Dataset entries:
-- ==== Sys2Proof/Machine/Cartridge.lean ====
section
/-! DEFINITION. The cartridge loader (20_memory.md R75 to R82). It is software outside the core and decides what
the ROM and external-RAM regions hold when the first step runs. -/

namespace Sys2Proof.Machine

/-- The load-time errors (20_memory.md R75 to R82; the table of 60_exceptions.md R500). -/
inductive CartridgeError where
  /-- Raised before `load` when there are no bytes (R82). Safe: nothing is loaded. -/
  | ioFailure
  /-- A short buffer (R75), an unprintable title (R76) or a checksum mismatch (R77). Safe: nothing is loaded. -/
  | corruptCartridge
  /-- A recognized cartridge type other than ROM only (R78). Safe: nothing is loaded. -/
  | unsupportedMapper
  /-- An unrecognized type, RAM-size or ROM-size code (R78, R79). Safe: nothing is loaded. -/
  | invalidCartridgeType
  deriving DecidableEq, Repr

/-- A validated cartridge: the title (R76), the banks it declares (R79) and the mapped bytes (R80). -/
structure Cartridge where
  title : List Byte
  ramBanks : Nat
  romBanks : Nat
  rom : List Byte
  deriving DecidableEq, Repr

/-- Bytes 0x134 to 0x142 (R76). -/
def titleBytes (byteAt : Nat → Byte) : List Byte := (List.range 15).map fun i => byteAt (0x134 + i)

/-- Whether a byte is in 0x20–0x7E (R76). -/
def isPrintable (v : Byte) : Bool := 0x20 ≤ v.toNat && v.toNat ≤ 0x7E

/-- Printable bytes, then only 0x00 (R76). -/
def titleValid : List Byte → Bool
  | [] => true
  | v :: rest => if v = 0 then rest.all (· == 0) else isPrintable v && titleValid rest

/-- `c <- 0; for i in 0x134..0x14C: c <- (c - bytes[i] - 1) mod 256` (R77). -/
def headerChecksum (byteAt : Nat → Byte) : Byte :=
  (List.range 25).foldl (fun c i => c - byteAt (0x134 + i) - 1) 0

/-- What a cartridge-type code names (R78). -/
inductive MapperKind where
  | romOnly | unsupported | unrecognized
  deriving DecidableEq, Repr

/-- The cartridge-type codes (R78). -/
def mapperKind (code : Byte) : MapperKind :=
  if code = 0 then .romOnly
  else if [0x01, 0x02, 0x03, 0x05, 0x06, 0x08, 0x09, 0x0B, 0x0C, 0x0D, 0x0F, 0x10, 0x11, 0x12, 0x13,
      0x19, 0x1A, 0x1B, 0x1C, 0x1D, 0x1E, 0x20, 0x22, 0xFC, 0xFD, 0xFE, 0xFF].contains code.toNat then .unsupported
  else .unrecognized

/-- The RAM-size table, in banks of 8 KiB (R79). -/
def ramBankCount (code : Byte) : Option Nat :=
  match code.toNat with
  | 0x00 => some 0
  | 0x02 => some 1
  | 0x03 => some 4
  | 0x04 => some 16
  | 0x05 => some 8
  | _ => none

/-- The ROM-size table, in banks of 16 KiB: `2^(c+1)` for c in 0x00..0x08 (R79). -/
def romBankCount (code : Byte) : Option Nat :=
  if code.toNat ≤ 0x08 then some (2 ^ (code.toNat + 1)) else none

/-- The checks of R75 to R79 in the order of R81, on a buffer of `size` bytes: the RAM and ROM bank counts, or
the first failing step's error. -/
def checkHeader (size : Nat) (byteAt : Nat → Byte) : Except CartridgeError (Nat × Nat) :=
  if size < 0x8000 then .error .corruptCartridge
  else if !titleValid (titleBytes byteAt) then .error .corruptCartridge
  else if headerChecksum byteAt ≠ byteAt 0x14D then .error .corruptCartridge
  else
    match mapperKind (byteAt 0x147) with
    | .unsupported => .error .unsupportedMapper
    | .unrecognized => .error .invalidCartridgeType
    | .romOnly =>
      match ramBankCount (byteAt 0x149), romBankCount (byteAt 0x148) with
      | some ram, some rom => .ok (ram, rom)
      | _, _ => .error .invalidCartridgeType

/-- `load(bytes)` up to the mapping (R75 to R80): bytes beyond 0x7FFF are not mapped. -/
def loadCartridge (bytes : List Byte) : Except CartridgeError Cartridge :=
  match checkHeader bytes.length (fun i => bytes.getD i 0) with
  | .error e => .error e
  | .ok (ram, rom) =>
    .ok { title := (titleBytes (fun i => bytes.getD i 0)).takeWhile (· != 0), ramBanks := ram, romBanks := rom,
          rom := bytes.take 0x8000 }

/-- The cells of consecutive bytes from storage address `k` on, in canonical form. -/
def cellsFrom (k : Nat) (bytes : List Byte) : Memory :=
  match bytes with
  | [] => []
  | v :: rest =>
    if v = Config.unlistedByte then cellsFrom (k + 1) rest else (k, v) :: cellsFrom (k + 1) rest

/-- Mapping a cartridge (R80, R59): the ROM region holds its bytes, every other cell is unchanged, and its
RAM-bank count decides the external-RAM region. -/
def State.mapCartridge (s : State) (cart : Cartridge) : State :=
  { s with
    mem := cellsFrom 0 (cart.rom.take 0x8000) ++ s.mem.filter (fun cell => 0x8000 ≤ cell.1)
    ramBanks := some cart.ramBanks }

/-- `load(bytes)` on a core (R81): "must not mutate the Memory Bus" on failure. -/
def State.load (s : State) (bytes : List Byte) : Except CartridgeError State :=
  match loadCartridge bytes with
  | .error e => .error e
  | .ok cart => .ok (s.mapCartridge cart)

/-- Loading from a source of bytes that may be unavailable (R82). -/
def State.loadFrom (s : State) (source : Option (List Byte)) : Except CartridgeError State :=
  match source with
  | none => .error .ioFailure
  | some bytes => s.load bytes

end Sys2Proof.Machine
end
...
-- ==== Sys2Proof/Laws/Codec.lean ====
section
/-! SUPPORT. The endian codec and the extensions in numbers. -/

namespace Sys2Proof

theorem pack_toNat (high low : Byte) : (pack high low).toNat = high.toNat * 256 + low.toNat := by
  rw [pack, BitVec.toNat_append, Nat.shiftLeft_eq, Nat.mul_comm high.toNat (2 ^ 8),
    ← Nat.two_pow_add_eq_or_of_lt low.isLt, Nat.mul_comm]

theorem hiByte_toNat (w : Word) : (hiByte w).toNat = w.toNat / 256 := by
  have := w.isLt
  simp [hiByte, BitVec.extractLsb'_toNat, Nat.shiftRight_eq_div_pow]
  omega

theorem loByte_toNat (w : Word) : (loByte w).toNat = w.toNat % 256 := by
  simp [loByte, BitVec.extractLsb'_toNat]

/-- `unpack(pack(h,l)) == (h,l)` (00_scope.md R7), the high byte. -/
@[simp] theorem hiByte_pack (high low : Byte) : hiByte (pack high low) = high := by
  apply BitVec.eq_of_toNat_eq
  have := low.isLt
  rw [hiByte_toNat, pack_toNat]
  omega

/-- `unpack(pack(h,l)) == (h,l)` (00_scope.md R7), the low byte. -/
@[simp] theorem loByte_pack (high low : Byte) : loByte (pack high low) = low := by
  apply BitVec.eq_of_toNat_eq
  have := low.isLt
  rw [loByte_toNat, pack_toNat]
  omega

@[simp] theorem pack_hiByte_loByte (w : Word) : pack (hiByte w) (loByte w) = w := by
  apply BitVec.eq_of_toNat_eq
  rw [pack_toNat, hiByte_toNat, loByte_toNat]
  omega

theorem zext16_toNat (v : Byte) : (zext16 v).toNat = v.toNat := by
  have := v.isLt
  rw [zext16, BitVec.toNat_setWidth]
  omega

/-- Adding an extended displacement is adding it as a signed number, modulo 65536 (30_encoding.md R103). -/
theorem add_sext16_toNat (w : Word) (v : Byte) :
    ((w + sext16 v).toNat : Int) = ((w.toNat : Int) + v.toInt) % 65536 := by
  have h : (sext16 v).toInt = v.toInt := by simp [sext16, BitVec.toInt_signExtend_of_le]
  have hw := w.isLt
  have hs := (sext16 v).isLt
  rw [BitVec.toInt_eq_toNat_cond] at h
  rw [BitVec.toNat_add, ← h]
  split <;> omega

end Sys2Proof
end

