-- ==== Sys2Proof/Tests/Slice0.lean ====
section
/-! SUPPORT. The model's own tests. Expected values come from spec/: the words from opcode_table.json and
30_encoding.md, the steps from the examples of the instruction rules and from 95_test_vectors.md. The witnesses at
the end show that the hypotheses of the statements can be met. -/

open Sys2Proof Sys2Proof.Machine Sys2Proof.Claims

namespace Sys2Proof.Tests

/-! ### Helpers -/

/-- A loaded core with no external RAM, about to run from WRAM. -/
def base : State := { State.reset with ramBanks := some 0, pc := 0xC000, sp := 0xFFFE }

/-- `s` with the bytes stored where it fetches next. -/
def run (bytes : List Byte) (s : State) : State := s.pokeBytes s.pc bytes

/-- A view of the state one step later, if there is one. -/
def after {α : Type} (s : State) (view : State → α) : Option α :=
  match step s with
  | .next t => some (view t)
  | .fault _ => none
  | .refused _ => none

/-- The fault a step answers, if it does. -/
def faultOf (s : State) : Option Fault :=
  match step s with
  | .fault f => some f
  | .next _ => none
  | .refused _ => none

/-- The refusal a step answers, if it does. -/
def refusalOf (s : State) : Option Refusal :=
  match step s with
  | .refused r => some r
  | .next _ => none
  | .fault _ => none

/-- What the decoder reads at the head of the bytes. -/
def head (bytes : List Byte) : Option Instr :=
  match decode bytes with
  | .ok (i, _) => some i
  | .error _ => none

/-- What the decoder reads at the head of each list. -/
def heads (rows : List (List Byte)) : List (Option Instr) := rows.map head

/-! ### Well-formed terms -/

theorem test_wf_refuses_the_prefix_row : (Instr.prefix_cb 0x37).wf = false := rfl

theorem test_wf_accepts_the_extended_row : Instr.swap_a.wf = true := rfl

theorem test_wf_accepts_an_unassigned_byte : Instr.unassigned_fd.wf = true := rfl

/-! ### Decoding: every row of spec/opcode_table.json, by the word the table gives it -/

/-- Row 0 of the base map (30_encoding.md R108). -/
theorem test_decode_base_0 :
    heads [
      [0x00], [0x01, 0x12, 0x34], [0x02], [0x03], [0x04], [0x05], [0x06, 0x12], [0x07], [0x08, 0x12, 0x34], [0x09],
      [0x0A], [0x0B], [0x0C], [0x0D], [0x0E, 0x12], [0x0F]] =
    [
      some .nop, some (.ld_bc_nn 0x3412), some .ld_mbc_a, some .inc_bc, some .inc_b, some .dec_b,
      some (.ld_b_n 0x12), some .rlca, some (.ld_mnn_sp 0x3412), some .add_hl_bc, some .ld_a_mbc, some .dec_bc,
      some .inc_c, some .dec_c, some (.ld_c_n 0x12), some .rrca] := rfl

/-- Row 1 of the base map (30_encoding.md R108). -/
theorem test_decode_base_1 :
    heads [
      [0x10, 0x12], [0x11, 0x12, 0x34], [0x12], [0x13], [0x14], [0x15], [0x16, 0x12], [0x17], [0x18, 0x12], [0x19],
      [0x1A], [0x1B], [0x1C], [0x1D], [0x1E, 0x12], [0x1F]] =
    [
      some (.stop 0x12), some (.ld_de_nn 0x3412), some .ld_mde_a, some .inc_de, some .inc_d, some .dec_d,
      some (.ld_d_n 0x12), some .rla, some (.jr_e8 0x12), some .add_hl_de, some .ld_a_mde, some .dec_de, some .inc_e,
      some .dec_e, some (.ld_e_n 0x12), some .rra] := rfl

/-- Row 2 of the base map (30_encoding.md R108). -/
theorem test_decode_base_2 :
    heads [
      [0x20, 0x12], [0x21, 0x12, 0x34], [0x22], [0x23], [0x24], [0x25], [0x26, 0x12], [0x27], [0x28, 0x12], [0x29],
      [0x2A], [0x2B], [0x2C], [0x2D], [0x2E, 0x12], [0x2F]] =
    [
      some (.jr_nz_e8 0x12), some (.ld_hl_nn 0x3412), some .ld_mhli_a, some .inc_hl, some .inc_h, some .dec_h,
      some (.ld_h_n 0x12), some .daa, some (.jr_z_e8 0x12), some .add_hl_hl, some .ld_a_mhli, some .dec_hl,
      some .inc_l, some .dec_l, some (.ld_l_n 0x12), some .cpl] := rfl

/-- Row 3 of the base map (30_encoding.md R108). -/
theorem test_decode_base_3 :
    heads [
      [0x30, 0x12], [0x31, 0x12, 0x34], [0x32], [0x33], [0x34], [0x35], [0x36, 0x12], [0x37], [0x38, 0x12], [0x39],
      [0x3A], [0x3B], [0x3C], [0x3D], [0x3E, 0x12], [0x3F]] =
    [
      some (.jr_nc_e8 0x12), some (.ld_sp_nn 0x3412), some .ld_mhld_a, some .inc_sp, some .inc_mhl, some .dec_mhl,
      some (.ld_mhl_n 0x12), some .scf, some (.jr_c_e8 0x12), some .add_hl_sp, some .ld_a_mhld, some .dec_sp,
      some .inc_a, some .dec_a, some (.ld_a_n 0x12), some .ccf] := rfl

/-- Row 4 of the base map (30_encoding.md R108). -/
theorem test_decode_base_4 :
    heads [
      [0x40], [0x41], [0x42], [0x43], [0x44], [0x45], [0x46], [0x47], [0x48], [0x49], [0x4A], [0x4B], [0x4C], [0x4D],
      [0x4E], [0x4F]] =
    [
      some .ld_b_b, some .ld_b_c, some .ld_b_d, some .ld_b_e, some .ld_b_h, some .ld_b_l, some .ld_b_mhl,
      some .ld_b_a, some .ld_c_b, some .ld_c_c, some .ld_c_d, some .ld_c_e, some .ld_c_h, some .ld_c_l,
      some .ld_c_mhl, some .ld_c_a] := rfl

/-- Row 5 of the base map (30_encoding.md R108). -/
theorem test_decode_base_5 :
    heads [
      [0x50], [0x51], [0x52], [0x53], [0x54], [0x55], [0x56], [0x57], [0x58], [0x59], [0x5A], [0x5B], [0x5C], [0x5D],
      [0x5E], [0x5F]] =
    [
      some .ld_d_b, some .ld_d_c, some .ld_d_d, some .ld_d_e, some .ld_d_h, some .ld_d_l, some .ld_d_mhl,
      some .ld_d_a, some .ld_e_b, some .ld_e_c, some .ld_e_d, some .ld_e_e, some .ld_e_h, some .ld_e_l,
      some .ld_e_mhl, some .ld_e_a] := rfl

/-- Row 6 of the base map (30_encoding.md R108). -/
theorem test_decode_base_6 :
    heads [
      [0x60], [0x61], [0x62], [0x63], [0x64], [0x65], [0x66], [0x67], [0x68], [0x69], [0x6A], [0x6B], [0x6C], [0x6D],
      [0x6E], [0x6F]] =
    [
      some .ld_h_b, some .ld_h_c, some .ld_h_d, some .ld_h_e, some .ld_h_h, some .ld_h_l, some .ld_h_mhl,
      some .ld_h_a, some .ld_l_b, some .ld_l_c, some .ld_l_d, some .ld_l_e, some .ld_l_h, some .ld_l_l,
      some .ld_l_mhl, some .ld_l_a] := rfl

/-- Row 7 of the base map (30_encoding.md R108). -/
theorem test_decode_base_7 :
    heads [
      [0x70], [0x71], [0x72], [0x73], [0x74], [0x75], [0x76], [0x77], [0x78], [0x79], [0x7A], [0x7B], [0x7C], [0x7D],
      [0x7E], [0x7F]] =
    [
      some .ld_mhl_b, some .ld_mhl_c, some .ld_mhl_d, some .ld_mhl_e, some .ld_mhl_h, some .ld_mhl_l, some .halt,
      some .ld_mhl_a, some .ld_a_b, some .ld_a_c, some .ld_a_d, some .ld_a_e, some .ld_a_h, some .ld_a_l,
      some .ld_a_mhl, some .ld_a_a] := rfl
* * *
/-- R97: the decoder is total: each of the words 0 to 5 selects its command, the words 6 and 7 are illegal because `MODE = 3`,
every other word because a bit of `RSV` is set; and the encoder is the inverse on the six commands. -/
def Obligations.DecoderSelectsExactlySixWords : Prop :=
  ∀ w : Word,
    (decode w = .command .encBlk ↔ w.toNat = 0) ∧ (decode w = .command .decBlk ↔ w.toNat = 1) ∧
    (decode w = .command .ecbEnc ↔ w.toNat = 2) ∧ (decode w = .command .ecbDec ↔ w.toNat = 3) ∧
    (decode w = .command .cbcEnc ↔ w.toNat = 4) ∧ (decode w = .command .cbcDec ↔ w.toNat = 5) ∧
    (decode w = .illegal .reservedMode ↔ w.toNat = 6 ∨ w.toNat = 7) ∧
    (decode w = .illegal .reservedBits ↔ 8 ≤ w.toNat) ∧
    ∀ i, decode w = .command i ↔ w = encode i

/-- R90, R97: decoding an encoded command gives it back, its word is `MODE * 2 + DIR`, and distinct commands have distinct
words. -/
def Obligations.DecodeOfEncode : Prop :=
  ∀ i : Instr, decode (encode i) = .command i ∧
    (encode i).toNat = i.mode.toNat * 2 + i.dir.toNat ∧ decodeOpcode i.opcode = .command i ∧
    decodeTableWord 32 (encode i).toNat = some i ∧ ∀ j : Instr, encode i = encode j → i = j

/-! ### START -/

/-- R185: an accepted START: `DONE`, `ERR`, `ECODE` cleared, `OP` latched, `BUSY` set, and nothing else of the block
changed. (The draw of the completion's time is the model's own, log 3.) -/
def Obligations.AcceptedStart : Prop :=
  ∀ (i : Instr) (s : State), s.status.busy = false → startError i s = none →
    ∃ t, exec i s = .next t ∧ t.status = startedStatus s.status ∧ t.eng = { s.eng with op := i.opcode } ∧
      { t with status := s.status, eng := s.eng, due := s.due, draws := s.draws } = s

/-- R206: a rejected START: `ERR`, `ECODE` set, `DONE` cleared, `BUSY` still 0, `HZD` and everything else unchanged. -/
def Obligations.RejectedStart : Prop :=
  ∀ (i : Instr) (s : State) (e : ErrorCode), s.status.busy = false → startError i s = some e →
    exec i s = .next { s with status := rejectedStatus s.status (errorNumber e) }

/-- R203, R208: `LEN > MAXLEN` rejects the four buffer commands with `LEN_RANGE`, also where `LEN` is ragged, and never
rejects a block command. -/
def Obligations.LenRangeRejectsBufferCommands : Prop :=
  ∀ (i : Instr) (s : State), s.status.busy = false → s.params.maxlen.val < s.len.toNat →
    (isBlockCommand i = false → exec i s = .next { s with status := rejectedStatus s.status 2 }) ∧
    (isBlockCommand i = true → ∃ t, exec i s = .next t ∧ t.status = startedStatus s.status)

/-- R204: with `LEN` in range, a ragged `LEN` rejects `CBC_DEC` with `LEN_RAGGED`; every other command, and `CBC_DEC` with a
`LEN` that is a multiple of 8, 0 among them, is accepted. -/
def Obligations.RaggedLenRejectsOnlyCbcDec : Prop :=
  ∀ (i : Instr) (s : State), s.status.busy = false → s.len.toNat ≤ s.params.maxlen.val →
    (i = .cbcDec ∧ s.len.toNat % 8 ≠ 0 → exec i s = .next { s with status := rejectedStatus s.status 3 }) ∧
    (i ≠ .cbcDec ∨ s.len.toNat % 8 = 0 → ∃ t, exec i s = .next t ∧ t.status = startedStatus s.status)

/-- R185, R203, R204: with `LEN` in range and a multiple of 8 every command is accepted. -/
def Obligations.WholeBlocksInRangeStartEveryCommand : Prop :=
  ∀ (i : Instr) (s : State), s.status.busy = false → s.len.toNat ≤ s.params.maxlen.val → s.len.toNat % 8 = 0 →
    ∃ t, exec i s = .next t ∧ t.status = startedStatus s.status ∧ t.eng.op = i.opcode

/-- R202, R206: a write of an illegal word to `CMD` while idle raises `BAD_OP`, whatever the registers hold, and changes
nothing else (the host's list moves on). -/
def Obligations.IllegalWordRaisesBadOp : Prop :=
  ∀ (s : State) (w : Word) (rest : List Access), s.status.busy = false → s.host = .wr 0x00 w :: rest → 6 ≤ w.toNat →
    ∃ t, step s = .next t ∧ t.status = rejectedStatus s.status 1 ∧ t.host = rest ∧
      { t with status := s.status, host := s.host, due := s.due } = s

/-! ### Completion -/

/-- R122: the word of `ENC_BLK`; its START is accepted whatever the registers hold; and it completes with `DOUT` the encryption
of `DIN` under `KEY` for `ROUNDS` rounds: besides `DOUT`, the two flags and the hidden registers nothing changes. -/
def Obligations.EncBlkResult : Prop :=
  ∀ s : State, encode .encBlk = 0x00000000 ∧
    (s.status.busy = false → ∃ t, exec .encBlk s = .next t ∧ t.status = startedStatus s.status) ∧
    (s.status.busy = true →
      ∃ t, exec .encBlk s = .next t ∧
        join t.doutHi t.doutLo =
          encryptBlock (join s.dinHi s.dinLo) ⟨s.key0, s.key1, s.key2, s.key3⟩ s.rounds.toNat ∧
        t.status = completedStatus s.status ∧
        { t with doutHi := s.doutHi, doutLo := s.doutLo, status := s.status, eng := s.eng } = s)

WHAT YOU NEED TO DO: Among the entries above, the lines between the ones containing "-- ==== Sys2Proof/Machine/Cartridge.lean" and "(R77). Safe: nothing is loaded. -/", inclusive, are to be transcribed exactly. No other line is to be given.

COMPLETED EXERCISE:
-- ==== Sys2Proof/Machine/Cartridge.lean ====
section
/-! DEFINITION. The cartridge loader (20_memory.md R75 to R82). It is software outside the core and decides what
the ROM and external-RAM regions hold when the first step runs. -/

namespace Sys2Proof.Machine

/-- The load-time errors (20_memory.md R75 to R82; the table of 60_exceptions.md R500). -/
inductive CartridgeError where
  /-- Raised before `load` when there are no bytes (R82). Safe: nothing is loaded. -/
  | ioFailure
  /-- A short buffer (R75), an unprintable title (R76) or a checksum mismatch (R77). Safe: nothing is loaded. -/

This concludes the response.